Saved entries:
-- ==== Sys2Proof/Machine/Sse2.lean ====
section
/-! DEFINITION. The four legacy SSE2 forms (42_sse2_forms.md). -/

namespace Sys2Proof.Machine

/-- `PSRAW xmm1, xmm2/m128` (R107): row 2. -/
def execPsrawXmm (d : Sys2Proof.VReg) (c : Sys2Proof.RegMem Sys2Proof.VReg) (s : State) : Result :=
  sseShift .psrawXmm 16 d (s.countXmmAligned c) s

/-- `PSRAW xmm1, imm8` (R108): row 4. -/
def execPsrawXmmImm (d : Sys2Proof.VReg) (imm : Sys2Proof.Byte) (s : State) : Result :=
  sseShift .psrawXmmImm 16 d (.ok (immCount imm)) s

/-- `PSRAD xmm1, xmm2/m128` (R109): row 6. -/
def execPsradXmm (d : Sys2Proof.VReg) (c : Sys2Proof.RegMem Sys2Proof.VReg) (s : State) : Result :=
  sseShift .psradXmm 32 d (s.countXmmAligned c) s

/-- `PSRAD xmm1, imm8` (R110): row 8. -/
def execPsradXmmImm (d : Sys2Proof.VReg) (imm : Sys2Proof.Byte) (s : State) : Result :=
  sseShift .psradXmmImm 32 d (.ok (immCount imm)) s

end Sys2Proof.Machine
end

• **WORK REQUIRED**: Look at the records above. Copy every line where the string "sseShift" occurs.

• **SOLUTION FOR THIS PROBLEM**:
  sseShift .psrawXmm 16 d (s.countXmmAligned c) s
  sseShift .psrawXmmImm 16 d (.ok (immCount imm)) s
  sseShift .psradXmm 32 d (s.countXmmAligned c) s
  sseShift .psradXmmImm 32 d (.ok (immCount imm)) s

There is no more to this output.